TASK DIRECTIONS: Write out exactly the lines of the entries below from the one holding "def State.choke (s" to the one holding "if (v.slot x).leavesAt.isSome", inclusive, and leave out all other lines.

Stored data entries
*** Begin section ***

/-- Cancels a waiting hard-steal note. -/
def State.cancelWaiting (s : State) (x : Nat) : State :=
  match (s.slot x).waiting with
  | some w =>
    if w.cancelled then s
    else (s.bump Reg.VA_CANCEL_CNT).updSlot x (fun v => { v with waiting := some { w with cancelled := true } })
  | none => s

/-- The slots where a note of Part `p` waits. -/
def State.waitingOf (s : State) (p : Nat) : List Nat :=
  (s.voices.filter (fun e => match e.2.waiting with
    | some w => decide (w.part = p) && !w.cancelled
    | none => false)).map (fun e => e.1)

/-! ### Fades in the voice's own slot (R91, R93, R94, R98) -/

/-- A sounding voice enters ENDING from block `n`, or from the next when an Express step finds its task bound. -/
def State.fadeVoice (s : State) (x n : Nat) (ex : Bool) (reason : Nat) : State :=
  let from_ := if ex ∧ s.hasTask x n then n + 1 else n
  s.updSlot x (fun v => { v with
    st := .ending, fadeFrom := from_, fadeLen := s.rampOf v.part, fadeCls := none, reason := reason, sustained := false })

/-- The slots of a Part in given states, by number. -/
def State.partSlots (s : State) (p : Nat) (f : SlotState → Bool) : List Nat :=
  (s.voices.filter (fun e => decide (e.2.part = p) && f e.2.st)).map (fun e => e.1)

/-- ACTIVE or RELEASING. -/
def SlotState.sounding (t : SlotState) : Bool := decide (t = .active) || decide (t = .releasing)

/-- A part reset (R94): `t` is its sample. -/
def State.partReset (s : State) (p n t : Nat) (ex : Bool) : State :=
  let s1 := (s.partSlots p (fun k => decide (k = .pending))).foldl (fun u x => u.cancelVoice x)
    { s with pool := { s.pool with cancels := (p, t) :: s.pool.cancels } }
  let s2 := (s1.partSlots p SlotState.sounding).foldl (fun u x => u.fadeVoice x n ex 5) s1
  (s2.waitingOf p).foldl (fun u x => u.cancelWaiting x) s2

/-- The choke of a note-on of Part `p` (R93). -/
def State.choke (s : State) (p n t : Nat) (ex : Bool) : State :=
  let g := s.partFld p 16 6
  if g = 0 then s
  else
    ((List.range 64).filter (fun q => decide (q ≠ p) && decide (s.partFld q 16 6 = g))).foldl (fun u q =>
      let u0 : State := { u with pool := { u.pool with cancels := (q, t) :: u.pool.cancels } }
      let u1 := (u0.partSlots q (fun k => decide (k = .pending))).foldl (fun v x =>
        if (v.slot x).leavesAt.isSome then v else (v.bump Reg.VA_CHOKE_CNT).cancelVoice x) u0
      let u2 := (u1.partSlots q SlotState.sounding).foldl (fun v x => (v.bump Reg.VA_CHOKE_CNT).fadeVoice x n ex 2) u1
      (u2.waitingOf q).foldl (fun v x => (v.bump Reg.VA_CHOKE_CNT).cancelWaiting x) u2) s

/-! ### Note-ons (R75, R78, R79, R82, R83, R89, R97) -/

/-- A refused note-on. -/
def State.refuseNote (s : State) (p src reason : Nat) : State :=
  (((s.bump Reg.VA_REFUSED_CNT).setReg Reg.VA_REFUSE_INFO (BitVec.ofNat 32 (src * 2 ^ 16 + reason * 2 ^ 8 + p))).raise Page.va 1).count 418 1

*** End section ***

ANSWER TO THIS TASK:
def State.choke (s : State) (p n t : Nat) (ex : Bool) : State :=
  let g := s.partFld p 16 6
  if g = 0 then s
  else
    ((List.range 64).filter (fun q => decide (q ≠ p) && decide (s.partFld q 16 6 = g))).foldl (fun u q =>
      let u0 : State := { u with pool := { u.pool with cancels := (q, t) :: u.pool.cancels } }
      let u1 := (u0.partSlots q (fun k => decide (k = .pending))).foldl (fun v x =>
        if (v.slot x).leavesAt.isSome then v else (v.bump Reg.VA_CHOKE_CNT).cancelVoice x) u0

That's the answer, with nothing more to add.